We want to recalibrate ERA5-LAND hourly temperatures to CIMIS ground network observations to address ERA5-LAND model biases noted in California:
- Build CIMIS time-series across OLAM portfolio extent
- Build DEM covariate using ERA5-LAND extent and spatial resolution
- Use RFMerge procedure1 to produce calibrated hourly raster stacks over the past 10 years (limit calibration from Jan-01 to Apr-30 every year)
This work was initially performed for WorldCover PBC and OLAM US, redacted here to omit confidential details.
library(rmarkdown)
library(lattice)
library(raster)
library(tmap)
library(scales)
library(data.table)
library(zoo)
library(cimir)
library(sf)
library(RFmerge)
dir <- "."
load(file.path(dir, "./tmp/2020-burn_olam_usa_06.RData"))
# Default color palette
pal <- readRDS("../../_assets/pal_iwmi.rds")
my.settings <- list(
superpose.polygon=list(col=alpha(pal, .6), border="transparent"),
strip.background=list(col=pal["light"])
)
Define zone of interest and load covariate layers.
# Clear workspace, keep portfolio details
load(file.path(dir, "./tmp/2020-burn_olam_usa_04.RData"))
rm(list=setdiff(ls(), c("dir", "pts.dt")))

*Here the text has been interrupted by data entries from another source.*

-- ==== Sys2Proof/Machine/Edits.lean ====
section
/-! DEFINITION. The Edit Unit (Chapter 4): EDIT in its four actions (R66 to R74), RESERVE (R79), CURSOR SET (R83),
LIST READ (R84) and SYNC (R86). -/

namespace Sys2Proof.Machine
open Sys2Proof

/-! ### EDIT: checks and answer (R66, R67) -/

/-- What an EDIT's own checks decide: a refusal, or DONE with the part after it and what the answer says of the
record made: its start, its length and the records it absorbed. -/
inductive EditResult where
  | refused (st : Status)
  | done (s : State) (start length absorbed : Nat)
  deriving DecidableEq, Repr

/-- The payload of an EDIT's answer; a refused EDIT carries the edit number alone (R67, R185). -/
def editPayload (action : Byte) (edit start length absorbed : Nat) : List Byte :=
  [0x10#8, action] ++ beBytes 4 edit ++ beBytes 4 start ++ beBytes 2 length ++ beBytes 2 absorbed

/-- Port `p` holds a reservation on lane `L` (R80). -/
def PortRec.reserves (q : PortRec) (L : LaneId) : Bool := q.reservation.any fun r => r.lane == L

/-- Checks 1 to 4 of R66, for the rows whose action is one of the four. -/
def State.checkEdit (s : State) (p : Port) (lane : Byte) (a : EditArgs) : Status ⊕ LaneId :=
  match laneOf lane with
  | none => .inl .range
  | some L =>
    if a.action = actionVeto ∨ a.action = actionRestore ∨ a.action = actionForce ∨ a.action = actionSplice then
      if (s.lane L).isOpen then
        if a.conditional = 0#8 ∨ (s.port p).reserves L then .inr L else .inl .lost
      else .inl .nolane
    else .inl .range

/-- The edit number a refused EDIT carries: 0 where the lane number fails, and on a CLOSED lane (R67). -/
def State.editNumber (s : State) (lane : Byte) : Nat :=
  match laneOf lane with
  | none => 0
  | some L => if (s.lane L).isOpen then (s.lane L).edit else 0

/-- A refused EDIT is answered (R67). -/
def State.refuseEdit (s : State) (p : Port) (tag : Half) (lane : Byte) (st : Status) : State :=
  s.answer p tag lane st (editPayload 0#8 (s.editNumber lane) 0 0 0)

/-- The sending port's reservation is cleared (R66). -/
def State.clearReservation (s : State) (p : Port) : State := s.modPort p fun q => { q with reservation := none }

/-- An EDIT: the checks of R66, the action's own checks and effect, the answer, the reservation cleared. -/
def State.edit (s : State) (p : Port) (tag : Half) (lane : Byte) (a : EditArgs)
    (own : State → LaneId → EditResult) : State :=
  match s.checkEdit p lane a with
  | .inl st => (s.refuseEdit p tag lane st).clearReservation p
  | .inr L =>
    match own s L with
    | .refused st => (s.refuseEdit p tag lane st).clearReservation p
    | .done t start length absorbed =>
      ((t.answer p tag lane .done (editPayload a.action (t.lane L).edit start length absorbed)).clearReservation
        p).grant

/-! ### VETO and RESTORE (R68, R69) -/

/-- A record's disposition is changed: the edit number, the marks and the other port's reservation (R68, R69, R75,
R76, R81). -/
def State.dispose (s : State) (p : Port) (L : LaneId) (r : Record) (d : Disp) : State :=
  ((s.setList L (updateRecord r.start (fun r => { r with disp := d }) (s.lane L).list)).modLane L
    (Lane.editMark · r.start r.last)).recordEdited p L r.start r.last

/-- The table of R68, and of R69 with the dispositions exchanged; `changed` is what a change adds. -/
def State.disposeAt (s : State) (p : Port) (L : LaneId) (start : Nat) (d : Disp) (changed : State → State) :
    EditResult :=
  match findRecord start (s.lane L).list with
  | none => .refused .norec
  | some r =>
    match r.state with
    | .opened => .refused .state
    | .frozen => .refused .tooLate
    | .live => if r.disp = d then .done s 0 0 0 else .done (changed (s.dispose p L r d)) 0 0 0

/-- EDIT VETO's own checks and effect (R68). -/
def State.veto (p : Port) (a : EditArgs) (s : State) (L : LaneId) : EditResult :=
  s.disposeAt p L a.pos.toNat .vetoed (·.count L .veto)

/-- EDIT RESTORE's own checks and effect (R69). -/
def State.restore (p : Port) (a : EditArgs) (s : State) (L : LaneId) : EditResult :=
  s.disposeAt p L a.pos.toNat .applied id

/-! ### FORCE and SPLICE (R70 to R74) -/

/-- The record lies wholly inside `lo` to `hi`. -/
def Record.inside (r : Record) (lo hi : Nat) : Bool := decide (lo ≤ r.start) && decide (r.last ≤ hi)

/-- The overlap conditions of R70 over `lo` to `hi`. -/
def overlapOk (rs : List Record) (lo hi : Nat) : Bool :=
  rs.all fun r => !r.meets (lo - 1) (hi + 1) || (r.inside lo hi && r.mergeable)

def absorbedBy (rs : List Record) (lo hi : Nat) : List Record := rs.filter (·.inside lo hi)

def listWithout (rs : List Record) (lo hi : Nat) : List Record := rs.filter fun r => !r.inside lo hi

/-- The origin of a record a port's EDIT makes (R49). -/
def originOf : Port → Origin
  | .A => .portA
  | .B => .portB

/-- The anchor of an EDIT's record at position `pos`, or absent where the analyser has yet to take it (R73). On a lane
whose analysis has finished it takes no further position: `pos` lies beyond the lane's last, and the anchor is 0 (R52,
R63; assumption log 20). -/
def State.editAnchor (s : State) (L : LaneId) (pos : Nat) : Option Int :=
  let l := s.lane L
  if pos < l.analysis then some (s.anchorAt L pos) else if l.finished then some 0 else none

/-- The record of a FORCE or SPLICE over `lo` to `hi` (R71, R73). A FORCE lies wholly behind the analysis point, so
both its anchors are read. -/
def State.editRecord (s : State) (p : Port) (L : LaneId) (kind : Kind) (lo hi : Nat) : Record where
  start := lo
  length := hi + 1 - lo
  kind := kind
  origin := originOf p
  state := .live
  disp := .applied
  ratio := 0
  before := s.editAnchor L (lo - 1)
  after := s.editAnchor L (hi + 1)

/-- The overlap and pool checks, and the effect of a FORCE or SPLICE that passes them (R71, R73). -/
def State.addRecord (s : State) (p : Port) (L : LaneId) (kind : Kind) (c : Ctr) (lo hi : Nat) : EditResult :=
  let rs := (s.lane L).list
  if overlapOk rs lo hi then
    let freed := s.setList L (listWithout rs lo hi)
    if freed.canTake L then
      let made := (freed.setList L (insertRecord (s.editRecord p L kind lo hi) (listWithout rs lo hi))).assess
      .done (((made.modLane L (Lane.editMark · lo hi)).count L c).recordEdited p L lo hi) lo (hi + 1 - lo)
        (absorbedBy rs lo hi).length
    else .refused .nospace
  else .refused .overlap

/-- The position before `lo` exists and has not been released (R70 and R72, check 2). -/
def Lane.unreleasedBefore (l : Lane) (lo : Nat) : Bool := decide (0 < lo) && decide (l.release ≤ lo - 1)

/-- EDIT FORCE's own checks and effect (R70, R71). -/
def State.force (p : Port) (a : EditArgs) (s : State) (L : LaneId) : EditResult :=
  let lo := a.pos.toNat
  let n := a.length.toNat
  if n = 0 ∨ Config.maxSpan < n ∨ Config.topPos < lo + n then .refused .range
  else if (s.lane L).unreleasedBefore lo = false then .refused .tooLate
  else if (s.lane L).analysis ≤ lo + n then .refused .range
  else s.addRecord p L .forced .forced lo (lo + n - 1)

/-- EDIT SPLICE's own checks and effect (R72 to R74). -/
def State.splice (p : Port) (a : EditArgs) (s : State) (L : LaneId) : EditResult :=
  let c := a.pos.toNat
  let ls := (s.lane L).activeProfile.ls
  if c < ls ∨ Config.maxPos < c + ls then .refused .range
  else if (s.lane L).unreleasedBefore (c - ls) = false then .refused .tooLate
  else if (s.lane L).analysis + 16383 < c + ls then .refused .range
  else s.addRecord p L .splice .splice (c - ls) (c + ls)

/-! ### The rows of EDIT -/

/-- The entry an EDIT command takes from the queue; a command whose action is not its row's is no event. -/
def State.takeEdit (s : State) (p : Port) (tag : Half) (lane : Byte) (a : EditArgs) (ofRow : Bool)
    (own : State → LaneId → EditResult) : Host.Outcome State Fault Refusal :=
  if ofRow then s.take p (.whole tag lane (.edit a)) (·.edit p tag lane a own) else .next s

/-- EDIT_VETO (R66, R68). -/
def execEditVeto (p : Port) (tag : Half) (lane : Byte) (a : EditArgs) (s : State) :
    Host.Outcome State Fault Refusal :=
  s.takeEdit p tag lane a (actionOfVetoRow a.action) (State.veto p a)

/-- EDIT_RESTORE (R66, R69). -/
def execEditRestore (p : Port) (tag : Half) (lane : Byte) (a : EditArgs) (s : State) :
    Host.Outcome State Fault Refusal :=
  s.takeEdit p tag lane a (a.action == actionRestore) (State.restore p a)

/-- EDIT_FORCE (R66, R70, R71). -/
def execEditForce (p : Port) (tag : Half) (lane : Byte) (a : EditArgs) (s : State) :
    Host.Outcome State Fault Refusal :=
  s.takeEdit p tag lane a (a.action == actionForce) (State.force p a)

/-- EDIT_SPLICE (R66, R72, R73). -/
def execEditSplice (p : Port) (tag : Half) (lane : Byte) (a : EditArgs) (s : State) :
    Host.Outcome State Fault Refusal :=
  s.takeEdit p tag lane a (a.action == actionSplice) (State.splice p a)

/-! ### RESERVE (R79) -/

/-- The checks of R79 after the lane number's: a refusal, or the ordinal of the block reserved. The block that holds a
position is found by ordinal, a short final block's unplaced positions too (assumption log 21). -/
def Lane.checkReserve (l : Lane) (pos : Nat) : Status ⊕ Nat :=
  if l.isOpen = false then .inl .nolane
  else if pos < l.start ∨ l.fill ≤ l.firstOf (l.ord pos) then .inl .range
  else if l.firstOf (l.ord pos) < l.release then .inl .tooLate
  else .inr (l.ord pos)

/-- The answer of a RESERVE taken: the block's first position, its state, the records touching it (R79). -/
def Lane.reserveReport (l : Lane) (j : Nat) : List Byte :=
  0x11#8 :: beBytes 4 (l.firstOf j) ++ [(l.block j).state.byte] ++
  beBytes 2 (l.list.filter (·.meets (l.firstOf j) (l.lastOf j))).length

def State.reserve (s : State) (p : Port) (tag : Half) (lane : Byte) (pos : Word) : State :=
  match laneOf lane with
  | none => s.refuse p tag lane .range 0x11#8 8
  | some L =>
    match (s.lane L).checkReserve pos.toNat with
    | .inl st => s.refuse p tag lane st 0x11#8 8
    | .inr j =>
      (s.modPort p fun q => { q with reservation := some ⟨L, (s.lane L).firstOf j⟩ }).answer p tag lane .done
        ((s.lane L).reserveReport j)

/-- RESERVE (R79). -/
def execReserve (p : Port) (tag : Half) (lane : Byte) (pos : Word) (s : State) : Host.Outcome State Fault Refusal :=
  s.take p (.whole tag lane (.reserve pos)) (·.reserve p tag lane pos)

/-! ### The list cursor (R83, R84) -/

def State.cursorSet (s : State) (p : Port) (tag : Half) (lane : Byte) (pos : Word) : State :=
  match laneOf lane with
  | none => s.refuse p tag lane .range 0x12#8 1
  | some L => (s.modPort p fun q => { q with cursor := ⟨L, pos.toNat⟩ }).answer p tag lane .done [0x12#8]

/-- CURSOR_SET (R83). -/
def execCursorSet (p : Port) (tag : Half) (lane : Byte) (pos : Word) (s : State) :
    Host.Outcome State Fault Refusal :=
  s.take p (.whole tag lane (.cursorSet pos)) (·.cursorSet p tag lane pos)

/-- The records at or after a position, in order. -/
def Lane.recordsFrom (l : Lane) (pos : Nat) : List Record := l.list.filter fun r => decide (pos ≤ r.start)

/-- The LIST READ answer of `n` records from the cursor (R84, R185). -/
def State.listReport (s : State) (c : Cursor) (n : Nat) : List Byte :=
  let l := s.lane c.lane
  let rs := (l.recordsFrom c.pos).take n
  [0x13#8, laneByte c.lane] ++ beBytes 4 l.edit ++
  [natByte rs.length, flagByte (decide (n < (l.recordsFrom c.pos).length))] ++ rs.flatMap Record.wire

/-- The cursor after the read: past the last record returned. -/
def State.cursorAfter (s : State) (c : Cursor) (n : Nat) : Cursor :=
  match (((s.lane c.lane).recordsFrom c.pos).take n).getLast? with
  | some r => { c with pos := r.start + 1 }
  | none => c

def State.listRead (s : State) (p : Port) (tag : Half) (lane : Byte) (n : Byte) : State :=
  let c := (s.port p).cursor
  if n.toNat = 0 ∨ 16 < n.toNat then s.refuse p tag lane .range 0x13#8 8
  else if (s.lane c.lane).isOpen then
    (s.modPort p fun q => { q with cursor := s.cursorAfter c n.toNat }).answer p tag lane .done
      (s.listReport c n.toNat)
  else s.refuse p tag lane .nolane 0x13#8 8

/-- LIST_READ (R84). -/
def execListRead (p : Port) (tag : Half) (lane : Byte) (n : Byte) (s : State) : Host.Outcome State Fault Refusal :=
  s.take p (.whole tag lane (.listRead n)) (·.listRead p tag lane n)

/-! ### SYNC (R86) -/

def State.sync (s : State) (p : Port) (tag : Half) (lane : Byte) : State :=
  match laneOf lane with
  | none => s.refuse p tag lane .range 0x14#8 5
  | some L =>
    let l := s.lane L
    if l.isOpen then
      if l.holdsSync l.edit then
        if (s.port p).parkedCount < Config.parkedMax then s.park p ⟨tag, L, .sync l.edit⟩
        else s.refuse p tag lane .busy 0x14#8 5
      else s.answer p tag lane .done (0x14#8 :: beBytes 4 l.edit)
    else s.refuse p tag lane .nolane 0x14#8 5

/-- SYNC (R86). -/
def execSync (p : Port) (tag : Half) (lane : Byte) (s : State) : Host.Outcome State Fault Refusal :=
  s.take p (.whole tag lane .sync) (·.sync p tag lane)

end Sys2Proof.Machine
end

pts <- SpatialPointsDataFrame(pts.dt[, .(X,Y)], data.frame(pts.dt),
proj4string=CRS("+init=epsg:4326"))
usa <- getData("GADM", country="USA", level=2)
# Limit to OLAM counties
usa <- usa[usa$NAME_2 %in% pts.dt[, unique(adm2_nm)],]
zoi <- extent(usa)
zoi
# class : Extent
# xmin : -121.4844
# xmax : -117.6166
# ymin : 34.7902
# ymax : 38.07786
# Catalog hourly ERA5 tmean
f <- list.files(file.path(dir, "../maps/ERA5LAND/2m_temperature/hourly/usa.ca"), ".nc",
recursive=T, full.names=T)
# Verify data archive
n <- sapply(f, function(x) nlayers(brick(x, quick=T)))
unique(n)
# [1] 23 24 1 22
bad <- f[names(n[n<24])]
n <- sapply(f[bad], function(x) nlayers(brick(x, quick=T)))
data.table(
fname = basename(f[bad]),
nlayers = n)
# fname nlayers
# 1: daily_1981-01-01.nc 23
# 2: daily_2020-08-01.nc 1
# 3: daily_2020-10-01.nc 22
# 4: daily_2020-10-02.nc 22
# 5: daily_2020-10-03.nc 22
# 6: daily_2020-10-15.nc 22
N <- lapply(f[1:10], function(x) {
s = brick(x, quick=T)
s = setMinMax(s)
s = minValue(s) == maxValue(s)
which(s)
})
bad <- N[sapply(N, `!=`, integer(0))]
Obtain long-term weather station records from CIMIS API.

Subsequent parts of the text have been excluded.